● Task goal: Which lines run from the line with "reverse travel. -/" through the line with "def execSpeedWindowEnd (s" in the entries below? Print them exactly, both ends included, and nothing more.

● Dataset content:

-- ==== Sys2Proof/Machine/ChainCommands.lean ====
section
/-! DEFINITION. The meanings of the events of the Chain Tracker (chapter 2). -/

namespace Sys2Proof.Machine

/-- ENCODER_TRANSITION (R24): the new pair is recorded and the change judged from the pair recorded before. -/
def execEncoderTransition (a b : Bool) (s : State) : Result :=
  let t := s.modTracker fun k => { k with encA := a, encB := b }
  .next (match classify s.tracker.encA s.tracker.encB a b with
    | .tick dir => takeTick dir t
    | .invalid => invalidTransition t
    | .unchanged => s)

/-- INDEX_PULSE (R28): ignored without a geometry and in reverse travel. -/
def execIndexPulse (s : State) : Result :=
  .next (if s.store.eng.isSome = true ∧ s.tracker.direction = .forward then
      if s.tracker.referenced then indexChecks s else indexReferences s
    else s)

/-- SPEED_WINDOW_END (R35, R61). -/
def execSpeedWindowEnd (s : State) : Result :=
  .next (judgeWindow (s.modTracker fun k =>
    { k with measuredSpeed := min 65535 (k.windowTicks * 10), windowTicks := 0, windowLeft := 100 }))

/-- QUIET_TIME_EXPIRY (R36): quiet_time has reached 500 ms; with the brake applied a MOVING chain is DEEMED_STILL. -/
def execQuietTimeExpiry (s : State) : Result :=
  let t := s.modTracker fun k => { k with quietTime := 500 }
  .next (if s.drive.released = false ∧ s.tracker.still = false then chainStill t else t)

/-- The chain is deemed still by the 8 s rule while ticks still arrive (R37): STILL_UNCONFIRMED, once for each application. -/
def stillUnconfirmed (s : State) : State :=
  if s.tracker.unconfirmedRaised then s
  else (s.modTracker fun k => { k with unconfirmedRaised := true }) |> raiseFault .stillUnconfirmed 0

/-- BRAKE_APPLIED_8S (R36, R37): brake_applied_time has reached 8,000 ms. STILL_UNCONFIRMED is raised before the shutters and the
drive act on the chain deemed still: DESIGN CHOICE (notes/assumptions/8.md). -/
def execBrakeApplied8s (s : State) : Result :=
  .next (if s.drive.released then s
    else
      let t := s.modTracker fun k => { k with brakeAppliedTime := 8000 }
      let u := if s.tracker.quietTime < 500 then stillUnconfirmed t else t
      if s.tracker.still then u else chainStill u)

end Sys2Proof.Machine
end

● Finished task:
/-- INDEX_PULSE (R28): ignored without a geometry and in reverse travel. -/
def execIndexPulse (s : State) : Result :=
  .next (if s.store.eng.isSome = true ∧ s.tracker.direction = .forward then
      if s.tracker.referenced then indexChecks s else indexReferences s
    else s)

/-- SPEED_WINDOW_END (R35, R61). -/
def execSpeedWindowEnd (s : State) : Result :=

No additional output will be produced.